Lockheed Martin’s AGM-158C is pictured in front of an F/A-18E, with another mounted under the wing of the aircraft. The LRASM will enter service with the USAF in 2018 and the USN in 2019. (Lockheed Martin)

Global trade depends on the safe navigation of the world’s seas, and navies have to contend with a range of rapidly-developing new threats. Modern anti-ship missiles (AShMs) and torpedoes must meet these burgeoning challenges and compensate for advances in countermeasures.

Manufacturers of such weapons are giving a great deal of thought to how threats are evolving, and how this affects their market. For example: “(piracy and insurgent) activity are new threats that have proven very difficult to counter with existing anti-ship weapons,” states Mati Hindrekus, head of marketing communications at MBDA. The European company has a number of products that have been designed with such threats in mind, Mr. Hindrekus said. MBDA’s Sea Venom/ANL anti-surface, infrared guided, 10.7 nautical mile/nm (20 kilometre/km) weapon is designed to allow the engagement of traditional enemy craft such as corvettes or Offshore Patrol Vessels, but it also is able to select a specific aim-point on the target, such as the stern or the bridge. “This capability of course allows a surgical approach to an operation, either neutralising the bridge and hence the targeted vessel’s command structure, or knocking out its ability to steer, in both cases leaving the vessel and its crew largely unharmed,” Mr.
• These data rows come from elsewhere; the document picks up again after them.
/-- R278 to R284: a vector operation whose records are good, and of equal extents, enters the dispatch queue with its operands, its
scalar, its mode and its policy. -/
def Obligations.VectorIssue : Prop :=
  ∀ (s : State) (v : Vals) (rnd : Rnd) (ld ls lt : Rec),
    let none_ : Rnd := ⟨0, 0⟩
    let D := s.hereCore.layout ld.toNat
    let S := s.hereCore.layout ls.toNat
    let T := s.hereCore.layout lt.toNat
    let eq (a b : Layout) : Prop := a.e0 = b.e0 ∧ a.e1 = b.e1 ∧ a.e2 = b.e2 ∧ a.e3 = b.e3
    let view (double : Bool) : Option Nat := if double then some 34 else none
    let vec (n : Needs) (r : Rnd) (f : VFn) (double : Bool) (ops : List Operand) (x : Word) :=
      Claims.queued s n (.vec f double ops x (Claims.mode s r) (Claims.policy s r))
    (∀ (od os ot : Operand) (double : Bool), od.fmt ≠ 11 → od.fmt ≠ 12 → eq S D →
      (Ready s {} v → Claims.Latches s D { r := true, w := true } 1 (view double) od → Claims.Latches s S { r := true } 2 (view double) os →
        (∀ p ∈ (if double then [(Instr.vaddD rnd ld ls, rnd, VFn.add), (.vsubD rnd ld ls, rnd, .sub), (.vmulD rnd ld ls, rnd, .mul),
              (.vminD ld ls, none_, .min), (.vmaxD ld ls, none_, .max)]
            else [(.vaddS rnd ld ls, rnd, .add), (.vsubS rnd ld ls, rnd, .sub), (.vmulS rnd ld ls, rnd, .mul), (.vminS rnd ld ls, rnd, .min),
              (.vmaxS rnd ld ls, rnd, .max)]),
          exec p.1 s = vec {} p.2.1 p.2.2 double [od, os, od, od, os] 0) ∧
        (eq T D → Claims.Latches s T { r := true } 3 (view double) ot →
          ∀ p ∈ (if double then [(Instr.vfmaD rnd ld ls lt, VFn.fma), (.vfmsD rnd ld ls lt, .fms)]
              else [(.vfmaS rnd ld ls lt, .fma), (.vfmsS rnd ld ls lt, .fms)]),
            exec p.1 s = vec {} rnd p.2 double [od, os, ot, od, os, ot] 0)) ∧
      (Ready s {} v → Claims.Latches s D { w := true } 1 (view double) od → Claims.Latches s S { r := true } 2 (view double) os →
        (∀ p ∈ (if double then [(Instr.vexpD rnd ld ls, VFn.exp), (.vrcpD rnd ld ls, .rcp), (.vrsqD rnd ld ls, .rsq)]
            else [(.vexpS rnd ld ls, .exp), (.vrcpS rnd ld ls, .rcp), (.vrsqS rnd ld ls, .rsq)]),
          exec p.1 s = vec {} rnd p.2 double [od, os, od, os] 0) ∧
        (eq T D → Claims.Latches s T { r := true } 3 (view double) ot →
          ∀ p ∈ (if double then [(Instr.vcmpEqD ld ls lt, none_, VFn.eq), (.vcmpLtD ld ls lt, none_, .lt), (.vcmpLeD ld ls lt, none_, .le),
                (.vselD ld ls lt, none_, .sel)]
              else [(.vcmpEqS rnd ld ls lt, rnd, .eq), (.vcmpLtS rnd ld ls lt, rnd, .lt), (.vcmpLeS rnd ld ls lt, rnd, .le),
                (.vselS rnd ld ls lt, rnd, .sel)]),
            exec p.1 s = vec {} p.2.1 p.2.2 double [od, os, ot, os, ot] 0)) ∧
      (∀ t : Tgt, Ready s { t := tgtOpr t } v → Claims.Latches s D { w := true } 1 (view double) od →
        Claims.Latches s S { r := true } 2 (view double) os →
        exec (if double then .vscaleD rnd ld ls t else .vscaleS rnd ld ls t) s =
          vec { t := tgtOpr t } rnd .scale double [od, os, od, os] v.t)) ∧
    (∀ (src : Src) (od : Operand) (double : Bool), od.fmt ≠ 11 → od.fmt ≠ 12 → Ready s { s := srcOpr src } v →
      Claims.Latches s D { w := true } 1 (view double) od →
      exec (if double then .vfillD ld src else .vfillS rnd ld src) s =
        vec { s := srcOpr src } (if double then none_ else rnd) .fill double [od, od, od] v.s) ∧
    (∀ (code : BitVec 4) (od os : Operand),
      let w (n : Nat) : Option Nat := if n = 1 then some 32 else if n = 2 then some 33 else if n = 3 then some 34 else none
      Ready s {} v → od.fmt ≠ 11 → od.fmt ≠ 12 → eq S D → Claims.Latches s D { w := true } 1 (w (code.toNat / 4)) od →
      Claims.Latches s S { r := true } 2 (w (code.toNat % 4)) os →
      exec (.vcvt rnd ld ls code) s = vec {} rnd .cvt false [od, os, od, os] 0) ∧
    (∀ (od os : Operand) (double : Bool), Ready s {} v → od.fmt ≠ 11 → od.fmt ≠ 12 →
      D.e0 = 1 → D.e1 = S.e1 → D.e2 = S.e2 → D.e3 = S.e3 →
      Claims.Latches s D { w := true } 1 (view double) od → Claims.Latches s S { r := true } 2 (view double) os →
      ∀ p ∈ (if double then [(Instr.vredSumD rnd ld ls, rnd, RedFn.sum), (.vredMaxD ld ls, none_, .max), (.vredMinD ld ls, none_, .min)]
          else [(.vredSumS rnd ld ls, rnd, .sum), (.vredMaxS rnd ld ls, rnd, .max), (.vredMinS rnd ld ls, rnd, .min)]),
        exec p.1 s = Claims.queued s {} (.red p.2.2 double od os (Claims.mode s p.2.1) (Claims.policy s p.2.1)))

/-! ## The steps of the engines (R218, R241, R247, R249 to R257) -/

/-- R241, R272: the first core in scan order whose queue head may start starts it, past cores whose heads may not, when the pipe it needs is free,
and nothing starts when it is not; the scan goes on behind that core, and ACCZ clears its tile in that step.
R210, R218, R246: a read step of an operation changes no memory. It reads one line, as M holds it at that step, of the lines that stand to be read;
or it is a fetch cycle, which delivers rows of 256 bytes, whose four lines stand to be read from then on, each row once: always the latter while no
line stands to be read. In a cycle a scratchpad delivers at most two rows, from different banks; an operation that reads one operand and begins a
cycle is delivered a row at least. A row buffer that holds no more than 32 rows holds no more after the step. A write step writes one line, and no
byte outside that line; the words of the bytes that it changes become unstable for every core (R214). While source lines are still to be read, a write step is that of a line whose own sources have been read, and is not the
last one; the operation goes on reading (the order of an operation's reads and writes is the model's choice where R218 leaves it free, log 14).
R251: an exchange swaps a tile's banks with their poison. -/
def Obligations.Cassia : Prop :=
  (
    ∀ (s : State) (chip cluster i : Nat) (o : CassiaOp), (s.pkg chip).phase = .running → ((s.pkg chip).cluster cluster).power = .active →
      let p := s.pkg chip
      let at_ (j : Nat) : Nat := ((p.cluster cluster).scan + j) % 4
      let pos := at_ i
      let c := clusterCore cluster pos
      cluster < 256 → i < 4 → (∀ j, j < i → p.eligibleHead (clusterCore cluster (at_ j)) = none) → p.eligibleHead c = some o →
      ((∃ x ∈ p.started cluster, o.fn.pipe ≠ none ∧ x.2.fn.pipe = o.fn.pipe) → exec (.cassiaOpStart chip cluster) s = .fault .notEnabled) ∧
      ((∀ x ∈ p.started cluster, o.fn.pipe = none ∨ x.2.fn.pipe ≠ o.fn.pipe) →
      ∃ t, exec (.cassiaOpStart chip cluster) s = .next t ∧
        ((t.pkg chip).core c).dispatch = (p.core c).dispatch.tail ∧ ((t.pkg chip).cluster cluster).scan = (pos + 1) % 4 ∧
        (∀ tile, o.fn = .accz tile → (p.tileOf cluster tile).compat = false → (t.pkg chip).tileOf cluster tile =
          { p.tileOf cluster tile with working := [], visible := [], wbad := [], vbad := [], wpoison := false, vpoison := false }) ∧
        (∀ tile, o.fn = .accz tile → (p.tileOf cluster tile).compat = true → (t.pkg chip).tileOf cluster tile =
          { p.tileOf cluster tile with working := [], wbad := [], wpoison := false, vpoison := false }) ∧
        ((∀ tile, o.fn ≠ .accz tile) → ∃ x : CassiaOp, (t.pkg chip).job p.nextId = some (.cassia x) ∧ x.fn = o.fn ∧ x.owner = o.owner) ∧
        ∀ a, (t.pkg chip).mem.byte a = p.mem.byte a)) ∧
  (
    ∀ (s : State) (chip id : Nat), (s.pkg chip).phase = .running →
      let p := s.pkg chip
      (∀ o : CassiaOp, p.job id = some (.cassia o) → o.stage = .reading →
        let k := clusterOf o.owner.core
        let atMost (banks : List Nat) : Prop := banks.Nodup ∧ ∀ pad, (banks.filter (fun b => decide (b / 8 = pad))).length ≤ 2
        ∃ t, exec (.engineLineRead chip id) s = .next t ∧ (t.pkg chip).mem = p.mem ∧
          (atMost (p.cluster k).banks → atMost ((t.pkg chip).cluster k).banks) ∧
          ((p.cluster k).rows.length ≤ 32 → ((t.pkg chip).cluster k).rows.length ≤ 32) ∧
          ∃ x : CassiaOp, (t.pkg chip).job id = some (.cassia x) ∧ x.fn = o.fn ∧ x.toWrite = o.toWrite ∧ (∀ r ∈ o.got, r ∈ x.got) ∧
            ((∃ y ∈ o.toRead, x.toRead = sdel o.toRead y ∧ x.got = o.got ∧ x.need = o.need ∧
                (o.cap.wf = true → lineOf y = y → ∀ a, x.cap.byte a = if lineOf a = y then p.mem.byte a else o.cap.byte a)) ∨
              (x.cap = o.cap ∧ ∀ l, l ∈ x.toRead ↔ l ∈ o.toRead ∨ ∃ r ∈ x.got, r ∉ o.got ∧ l ∈ rowLines r)) ∧
            (∀ r rest read, o.toRead = [] → o.need = [⟨r :: rest, read⟩] → (p.cluster k).fetched.contains id = true → r ∈ x.got)) ∧
      (∀ (o : CassiaOp) (l : Nat) (rest : List Nat), p.job id = some (.cassia o) → o.stage = .writing → o.toWrite = l :: rest →
        ∃ t, exec (.engineLineWrite chip id) s = .next t ∧
          ∃ y, y ∈ o.toWrite ∧ (∀ a, lineOf a ≠ y → (t.pkg chip).mem.byte a = p.mem.byte a) ∧
            (∀ a c, (t.pkg chip).mem.byte a ≠ p.mem.byte a → Claims.Unstable (t.pkg chip) c a) ∧
            (sdel o.toWrite y ≠ [] → ∃ x : CassiaOp, (t.pkg chip).job id = some (.cassia x) ∧ x.fn = o.fn ∧ x.toWrite = sdel o.toWrite y)) ∧
      (∀ o : CassiaOp, p.job id = some (.cassia o) → o.stage = .reading →
        (2 ≤ o.toWrite.length → (∃ y ∈ o.toWrite, o.ready y = true) →
          ∃ t, exec (.engineLineWrite chip id) s = .next t ∧
            ∃ y ∈ o.toWrite, o.ready y = true ∧ (∀ a, lineOf a ≠ y → (t.pkg chip).mem.byte a = p.mem.byte a) ∧
              (∀ a c, (t.pkg chip).mem.byte a ≠ p.mem.byte a → Claims.Unstable (t.pkg chip) c a) ∧
              ∃ x : CassiaOp, (t.pkg chip).job id = some (.cassia x) ∧ x.fn = o.fn ∧ x.stage = .reading ∧ x.toRead = o.toRead ∧
                x.need = o.need ∧ x.got = o.got ∧ x.toWrite = sdel o.toWrite y) ∧
        (o.toWrite.length < 2 ∨ (∀ y ∈ o.toWrite, o.ready y = false) → exec (.engineLineWrite chip id) s = .fault .notEnabled)) ∧
      (∀ (o : CassiaOp) (tile : Nat), p.job id = some (.cassia o) → o.fn = .accswap tile →
        (∀ x ∈ p.started (clusterOf o.owner.core), x.1 = id ∨ x.2.fn.tile ≠ some tile) →
        let k := clusterOf o.owner.core
        let u := p.tileOf k tile
        ∃ t, exec (.accswapExchange chip id) s = .next t ∧ (t.pkg chip).mem = p.mem ∧
          (t.pkg chip).tileOf k tile =
            if u.compat then u else { u with
              working := u.visible, visible := u.working, wbad := u.vbad, vbad := u.wbad, wpoison := u.vpoison, vpoison := u.wpoison }))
Hindrekus said. The Sea Venom/ANL can be launched from a number of different rotorcraft, such as the NH Industries’ NFH-90, Airbus Helicopters’ AS-565 Panther and the AgustaWestland AW-159 Wildcat naval support helicopters. The weapon remains in development for the United Kingdom and France.

Mr. Hindrekus goes on to highlight the threat from Fast Inshore Attack Craft (FIAC) saying these call for “very specific capabilities in a weapon”. He said MBDA was marketing its Brimstone missile as a solution to this threat. The missile “can fire in salvo against rapidly moving and manoeuvring targets thanks to its millimetric radar seeker,” he continued. Brimstone is currently in use with the Royal Air Force (RAF) as an air-launched weapon from its Panavia Tornado GR.4/A ground attack aircraft and is being integrated onto the service’s Eurofighter Typhoon F/GR.4 fighters. The weapon has been deployed in combat by the RAF both during Operation ELLAMY, the United Kingdom’s contribution to the North Atlantic Treaty Organisation’s air and sea campaign to protect Libyan civilians from forces loyal to Colonel Muammar Gaddafi during that country’s civil war in 2011, and more recently during Operation SHADER, the UK’s contribution to US-led efforts directed against the Islamic State of Iraq and Syria insurgent organisation.

Continental Offerings

One of MBDA’s major products in the anti-ship domain is the Exocet family of AShMs. The current MM40 Block-3 variant has a range of around 107.9 nautical miles/nm (200 kilometres/km), and can be programmed with three different waypoints to vary its ingress to its target, so that “ a ship’s defence system will not always realise that (the missile) is indeed intended for that target,” continues Mr. Hindrekus. Along with its traditional radar guidance, the MM40 Block-3 can accept Global Positioning System (GPS) coordinates to hit in-land coastal targets. 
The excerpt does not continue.